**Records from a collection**

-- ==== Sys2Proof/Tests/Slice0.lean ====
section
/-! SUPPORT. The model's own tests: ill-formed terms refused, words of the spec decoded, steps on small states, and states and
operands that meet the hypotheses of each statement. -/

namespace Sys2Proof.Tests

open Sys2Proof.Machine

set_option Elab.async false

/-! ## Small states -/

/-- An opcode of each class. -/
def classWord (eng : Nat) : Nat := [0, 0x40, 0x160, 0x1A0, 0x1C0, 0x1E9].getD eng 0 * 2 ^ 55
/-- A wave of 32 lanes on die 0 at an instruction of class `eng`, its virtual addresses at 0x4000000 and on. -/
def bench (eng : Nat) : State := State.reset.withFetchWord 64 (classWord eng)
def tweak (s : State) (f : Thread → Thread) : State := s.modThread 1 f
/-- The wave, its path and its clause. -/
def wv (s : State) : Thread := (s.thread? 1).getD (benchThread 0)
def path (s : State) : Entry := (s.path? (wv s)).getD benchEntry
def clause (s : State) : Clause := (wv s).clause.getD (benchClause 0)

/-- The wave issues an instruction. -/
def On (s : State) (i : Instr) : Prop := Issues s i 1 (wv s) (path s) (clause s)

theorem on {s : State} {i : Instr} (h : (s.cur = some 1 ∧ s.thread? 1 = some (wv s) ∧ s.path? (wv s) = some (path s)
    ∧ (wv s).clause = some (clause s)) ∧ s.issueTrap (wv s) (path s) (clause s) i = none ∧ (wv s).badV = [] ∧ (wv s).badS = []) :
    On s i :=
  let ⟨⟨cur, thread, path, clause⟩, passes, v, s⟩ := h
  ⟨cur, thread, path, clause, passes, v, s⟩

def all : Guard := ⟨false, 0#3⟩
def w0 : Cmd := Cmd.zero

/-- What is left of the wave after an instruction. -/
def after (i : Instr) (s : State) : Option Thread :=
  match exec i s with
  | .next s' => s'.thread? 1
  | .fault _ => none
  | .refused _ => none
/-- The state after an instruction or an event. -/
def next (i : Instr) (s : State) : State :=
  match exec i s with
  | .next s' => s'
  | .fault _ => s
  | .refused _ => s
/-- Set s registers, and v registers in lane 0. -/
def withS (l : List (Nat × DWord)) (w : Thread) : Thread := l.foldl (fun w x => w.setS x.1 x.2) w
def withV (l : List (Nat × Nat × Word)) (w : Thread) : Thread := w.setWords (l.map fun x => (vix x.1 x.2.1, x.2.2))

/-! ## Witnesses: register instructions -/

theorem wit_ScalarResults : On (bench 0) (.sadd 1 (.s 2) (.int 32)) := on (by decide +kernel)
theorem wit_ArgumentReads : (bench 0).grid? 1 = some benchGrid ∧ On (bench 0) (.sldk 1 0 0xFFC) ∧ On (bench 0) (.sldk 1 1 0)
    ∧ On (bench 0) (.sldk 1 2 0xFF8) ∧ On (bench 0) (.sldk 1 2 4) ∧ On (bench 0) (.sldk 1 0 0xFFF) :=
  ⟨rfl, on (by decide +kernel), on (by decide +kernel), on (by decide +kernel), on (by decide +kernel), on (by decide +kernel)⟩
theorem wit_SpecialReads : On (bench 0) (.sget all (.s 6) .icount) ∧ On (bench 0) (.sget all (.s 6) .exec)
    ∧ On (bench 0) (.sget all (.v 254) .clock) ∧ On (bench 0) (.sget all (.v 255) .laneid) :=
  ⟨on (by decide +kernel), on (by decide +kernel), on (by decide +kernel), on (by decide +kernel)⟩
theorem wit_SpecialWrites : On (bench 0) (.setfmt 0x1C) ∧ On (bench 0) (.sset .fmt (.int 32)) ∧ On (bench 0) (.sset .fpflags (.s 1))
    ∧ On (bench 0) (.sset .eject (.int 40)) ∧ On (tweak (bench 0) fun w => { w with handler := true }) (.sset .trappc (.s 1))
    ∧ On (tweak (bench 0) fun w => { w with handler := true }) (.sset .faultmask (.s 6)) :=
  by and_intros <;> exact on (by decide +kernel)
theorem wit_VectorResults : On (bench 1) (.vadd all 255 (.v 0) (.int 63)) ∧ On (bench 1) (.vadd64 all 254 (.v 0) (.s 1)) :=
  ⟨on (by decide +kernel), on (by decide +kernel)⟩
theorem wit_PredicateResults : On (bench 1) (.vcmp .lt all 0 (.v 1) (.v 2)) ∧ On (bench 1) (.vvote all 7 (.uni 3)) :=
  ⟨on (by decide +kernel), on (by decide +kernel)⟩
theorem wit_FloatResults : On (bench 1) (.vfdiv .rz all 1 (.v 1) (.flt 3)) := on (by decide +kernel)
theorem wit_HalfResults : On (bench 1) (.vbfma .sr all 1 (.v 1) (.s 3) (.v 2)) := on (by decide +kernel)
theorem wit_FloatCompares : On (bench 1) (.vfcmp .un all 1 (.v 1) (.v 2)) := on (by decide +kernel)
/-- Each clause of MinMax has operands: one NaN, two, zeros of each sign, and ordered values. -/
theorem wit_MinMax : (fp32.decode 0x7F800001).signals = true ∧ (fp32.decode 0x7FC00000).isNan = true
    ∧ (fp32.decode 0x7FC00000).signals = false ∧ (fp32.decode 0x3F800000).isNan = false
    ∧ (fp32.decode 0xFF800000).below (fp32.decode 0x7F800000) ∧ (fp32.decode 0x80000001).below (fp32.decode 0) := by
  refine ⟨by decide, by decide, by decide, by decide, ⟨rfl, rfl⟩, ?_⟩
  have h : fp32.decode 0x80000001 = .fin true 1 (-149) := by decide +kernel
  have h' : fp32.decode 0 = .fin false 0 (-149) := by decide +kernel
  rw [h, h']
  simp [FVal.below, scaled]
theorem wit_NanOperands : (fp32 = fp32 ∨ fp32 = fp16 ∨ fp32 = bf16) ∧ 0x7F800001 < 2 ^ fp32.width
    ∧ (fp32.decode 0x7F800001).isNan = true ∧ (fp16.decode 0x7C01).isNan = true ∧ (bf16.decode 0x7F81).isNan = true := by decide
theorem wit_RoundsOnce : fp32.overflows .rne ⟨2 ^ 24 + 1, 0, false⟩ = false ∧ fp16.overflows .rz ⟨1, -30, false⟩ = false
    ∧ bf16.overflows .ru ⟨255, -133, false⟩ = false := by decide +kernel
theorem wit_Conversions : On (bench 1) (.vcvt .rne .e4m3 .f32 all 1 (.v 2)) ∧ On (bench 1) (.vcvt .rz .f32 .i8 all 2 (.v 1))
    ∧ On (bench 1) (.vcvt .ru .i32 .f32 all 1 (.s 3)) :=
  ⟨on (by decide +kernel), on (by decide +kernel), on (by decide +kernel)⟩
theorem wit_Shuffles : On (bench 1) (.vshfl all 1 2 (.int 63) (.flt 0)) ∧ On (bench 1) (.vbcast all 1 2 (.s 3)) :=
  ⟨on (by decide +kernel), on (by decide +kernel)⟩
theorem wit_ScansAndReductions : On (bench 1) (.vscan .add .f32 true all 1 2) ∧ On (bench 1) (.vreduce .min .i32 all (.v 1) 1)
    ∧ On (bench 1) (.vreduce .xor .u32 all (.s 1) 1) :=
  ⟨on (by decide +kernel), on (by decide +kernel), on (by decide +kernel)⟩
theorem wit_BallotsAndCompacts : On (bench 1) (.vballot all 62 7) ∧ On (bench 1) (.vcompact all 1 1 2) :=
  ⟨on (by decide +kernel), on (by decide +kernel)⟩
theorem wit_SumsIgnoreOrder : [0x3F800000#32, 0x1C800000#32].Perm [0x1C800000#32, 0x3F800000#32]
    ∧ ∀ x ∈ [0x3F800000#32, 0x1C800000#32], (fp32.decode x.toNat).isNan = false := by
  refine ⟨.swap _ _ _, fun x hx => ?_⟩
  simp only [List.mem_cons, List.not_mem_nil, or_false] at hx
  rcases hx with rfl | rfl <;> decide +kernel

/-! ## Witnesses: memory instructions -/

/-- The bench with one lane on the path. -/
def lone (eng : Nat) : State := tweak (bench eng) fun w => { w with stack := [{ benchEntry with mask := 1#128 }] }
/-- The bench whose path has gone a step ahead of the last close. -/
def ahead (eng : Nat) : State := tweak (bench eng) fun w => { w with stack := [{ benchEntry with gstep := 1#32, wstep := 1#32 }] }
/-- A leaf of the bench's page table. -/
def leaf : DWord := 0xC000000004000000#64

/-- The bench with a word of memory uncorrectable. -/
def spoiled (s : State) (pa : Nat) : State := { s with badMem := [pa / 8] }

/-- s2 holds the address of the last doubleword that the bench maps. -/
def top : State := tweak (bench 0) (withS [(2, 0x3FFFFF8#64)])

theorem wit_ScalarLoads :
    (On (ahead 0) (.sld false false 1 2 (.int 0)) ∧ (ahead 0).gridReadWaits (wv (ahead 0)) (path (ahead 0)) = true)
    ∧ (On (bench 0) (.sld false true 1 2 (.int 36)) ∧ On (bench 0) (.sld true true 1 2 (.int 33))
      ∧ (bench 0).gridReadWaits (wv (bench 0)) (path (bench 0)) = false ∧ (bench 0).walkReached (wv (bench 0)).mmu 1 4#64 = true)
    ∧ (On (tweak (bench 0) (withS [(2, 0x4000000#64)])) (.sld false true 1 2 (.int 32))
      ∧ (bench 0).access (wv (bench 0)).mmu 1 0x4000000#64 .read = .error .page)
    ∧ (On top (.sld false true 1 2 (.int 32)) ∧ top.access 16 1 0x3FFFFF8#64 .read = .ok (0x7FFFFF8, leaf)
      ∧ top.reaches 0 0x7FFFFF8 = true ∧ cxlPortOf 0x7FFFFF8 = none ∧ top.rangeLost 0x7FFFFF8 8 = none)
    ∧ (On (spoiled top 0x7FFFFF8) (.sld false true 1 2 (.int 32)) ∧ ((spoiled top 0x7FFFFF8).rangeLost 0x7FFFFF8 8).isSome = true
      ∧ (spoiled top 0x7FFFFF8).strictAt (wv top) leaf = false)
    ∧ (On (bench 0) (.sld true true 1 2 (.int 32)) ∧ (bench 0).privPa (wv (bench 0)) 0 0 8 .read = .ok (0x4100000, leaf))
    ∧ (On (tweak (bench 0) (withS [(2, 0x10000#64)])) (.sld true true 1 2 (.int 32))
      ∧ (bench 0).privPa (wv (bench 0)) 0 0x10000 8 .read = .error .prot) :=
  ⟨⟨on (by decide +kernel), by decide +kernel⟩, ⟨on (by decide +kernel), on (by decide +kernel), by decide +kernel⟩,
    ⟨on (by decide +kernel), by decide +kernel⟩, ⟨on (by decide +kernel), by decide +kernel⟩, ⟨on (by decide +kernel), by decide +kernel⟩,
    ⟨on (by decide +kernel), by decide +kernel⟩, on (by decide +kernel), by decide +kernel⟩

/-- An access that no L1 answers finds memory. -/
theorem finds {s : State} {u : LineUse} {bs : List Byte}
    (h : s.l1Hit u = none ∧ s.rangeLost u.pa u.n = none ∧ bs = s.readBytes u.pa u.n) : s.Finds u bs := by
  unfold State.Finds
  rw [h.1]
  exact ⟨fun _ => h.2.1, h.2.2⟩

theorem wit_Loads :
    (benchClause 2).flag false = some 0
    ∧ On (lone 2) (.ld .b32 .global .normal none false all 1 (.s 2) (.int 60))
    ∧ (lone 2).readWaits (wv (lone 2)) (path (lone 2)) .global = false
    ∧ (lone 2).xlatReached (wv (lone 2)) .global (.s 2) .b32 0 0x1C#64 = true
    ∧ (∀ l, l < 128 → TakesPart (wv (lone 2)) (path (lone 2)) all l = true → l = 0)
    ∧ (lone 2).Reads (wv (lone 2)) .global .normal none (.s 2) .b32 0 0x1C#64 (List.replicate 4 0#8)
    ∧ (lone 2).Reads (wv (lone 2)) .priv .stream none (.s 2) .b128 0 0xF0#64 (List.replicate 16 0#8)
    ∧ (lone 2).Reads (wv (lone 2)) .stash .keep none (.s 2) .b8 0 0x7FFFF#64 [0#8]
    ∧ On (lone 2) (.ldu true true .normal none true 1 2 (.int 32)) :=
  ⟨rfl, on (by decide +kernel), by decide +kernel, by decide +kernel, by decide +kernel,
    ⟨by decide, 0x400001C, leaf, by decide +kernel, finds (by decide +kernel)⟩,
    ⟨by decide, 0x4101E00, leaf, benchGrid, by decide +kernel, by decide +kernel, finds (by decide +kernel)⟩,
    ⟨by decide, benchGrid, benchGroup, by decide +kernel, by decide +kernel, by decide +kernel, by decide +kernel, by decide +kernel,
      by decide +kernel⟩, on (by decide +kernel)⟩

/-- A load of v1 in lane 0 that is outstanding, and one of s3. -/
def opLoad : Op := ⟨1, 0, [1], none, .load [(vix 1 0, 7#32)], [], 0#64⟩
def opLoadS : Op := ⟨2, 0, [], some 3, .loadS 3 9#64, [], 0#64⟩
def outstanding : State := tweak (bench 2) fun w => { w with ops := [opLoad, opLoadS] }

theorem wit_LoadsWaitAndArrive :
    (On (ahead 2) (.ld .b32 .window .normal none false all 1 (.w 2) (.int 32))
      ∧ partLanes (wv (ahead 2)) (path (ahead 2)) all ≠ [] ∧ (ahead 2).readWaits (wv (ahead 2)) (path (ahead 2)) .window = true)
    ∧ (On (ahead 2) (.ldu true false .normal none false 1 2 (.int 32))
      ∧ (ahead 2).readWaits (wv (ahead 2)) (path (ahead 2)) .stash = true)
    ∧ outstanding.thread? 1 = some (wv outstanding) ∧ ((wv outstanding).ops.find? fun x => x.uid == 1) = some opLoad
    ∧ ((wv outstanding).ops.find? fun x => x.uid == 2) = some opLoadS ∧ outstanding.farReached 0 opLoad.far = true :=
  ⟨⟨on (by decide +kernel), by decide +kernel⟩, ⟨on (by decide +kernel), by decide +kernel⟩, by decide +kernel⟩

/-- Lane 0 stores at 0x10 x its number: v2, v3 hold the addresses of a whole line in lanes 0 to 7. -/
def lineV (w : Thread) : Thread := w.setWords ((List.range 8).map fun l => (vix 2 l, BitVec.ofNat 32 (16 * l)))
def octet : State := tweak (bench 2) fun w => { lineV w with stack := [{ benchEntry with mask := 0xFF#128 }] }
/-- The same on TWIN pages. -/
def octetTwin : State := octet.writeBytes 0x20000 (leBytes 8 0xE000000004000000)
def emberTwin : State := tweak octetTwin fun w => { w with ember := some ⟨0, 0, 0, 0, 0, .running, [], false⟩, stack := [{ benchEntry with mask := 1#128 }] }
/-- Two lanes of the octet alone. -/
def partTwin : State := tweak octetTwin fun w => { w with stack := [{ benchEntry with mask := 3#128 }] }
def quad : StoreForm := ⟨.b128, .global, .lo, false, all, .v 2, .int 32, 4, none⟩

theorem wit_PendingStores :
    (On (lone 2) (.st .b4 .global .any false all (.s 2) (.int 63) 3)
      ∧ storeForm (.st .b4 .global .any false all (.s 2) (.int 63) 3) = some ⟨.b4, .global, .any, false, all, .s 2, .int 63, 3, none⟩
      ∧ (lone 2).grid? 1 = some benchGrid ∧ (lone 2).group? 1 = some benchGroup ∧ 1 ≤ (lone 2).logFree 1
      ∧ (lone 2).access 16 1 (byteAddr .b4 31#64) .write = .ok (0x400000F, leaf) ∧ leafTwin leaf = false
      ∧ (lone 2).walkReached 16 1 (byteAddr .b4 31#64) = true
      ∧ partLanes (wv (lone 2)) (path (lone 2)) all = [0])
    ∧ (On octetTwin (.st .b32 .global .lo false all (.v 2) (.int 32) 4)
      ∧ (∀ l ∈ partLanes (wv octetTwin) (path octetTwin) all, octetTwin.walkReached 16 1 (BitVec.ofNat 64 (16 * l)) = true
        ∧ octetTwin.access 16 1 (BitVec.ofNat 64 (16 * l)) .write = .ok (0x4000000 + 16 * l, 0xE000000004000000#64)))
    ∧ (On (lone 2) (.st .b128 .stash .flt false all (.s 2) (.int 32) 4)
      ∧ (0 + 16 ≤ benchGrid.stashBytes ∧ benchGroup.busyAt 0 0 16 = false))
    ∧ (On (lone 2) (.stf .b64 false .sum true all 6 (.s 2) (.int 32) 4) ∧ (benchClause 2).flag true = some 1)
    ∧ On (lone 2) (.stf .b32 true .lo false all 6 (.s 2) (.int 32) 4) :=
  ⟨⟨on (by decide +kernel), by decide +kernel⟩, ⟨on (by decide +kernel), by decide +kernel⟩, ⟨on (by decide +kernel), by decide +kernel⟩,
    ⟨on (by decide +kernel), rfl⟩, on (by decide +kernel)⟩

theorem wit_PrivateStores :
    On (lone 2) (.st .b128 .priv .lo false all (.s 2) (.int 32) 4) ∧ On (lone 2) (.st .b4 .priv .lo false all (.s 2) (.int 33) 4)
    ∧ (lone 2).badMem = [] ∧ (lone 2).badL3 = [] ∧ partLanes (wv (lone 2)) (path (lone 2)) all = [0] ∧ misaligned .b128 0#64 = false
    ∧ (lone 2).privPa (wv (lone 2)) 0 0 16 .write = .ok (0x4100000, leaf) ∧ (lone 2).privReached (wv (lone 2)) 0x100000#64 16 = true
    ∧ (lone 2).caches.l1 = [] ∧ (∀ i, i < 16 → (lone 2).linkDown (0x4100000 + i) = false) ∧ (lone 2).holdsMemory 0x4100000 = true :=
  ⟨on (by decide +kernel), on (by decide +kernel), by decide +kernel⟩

**What is being asked**
Could you transcribe the entries exactly, from the first line through the line containing "namespace Sys2Proof.Tests", and give nothing more?

**The completed task**
-- ==== Sys2Proof/Tests/Slice0.lean ====
section
/-! SUPPORT. The model's own tests: ill-formed terms refused, words of the spec decoded, steps on small states, and states and
operands that meet the hypotheses of each statement. -/

namespace Sys2Proof.Tests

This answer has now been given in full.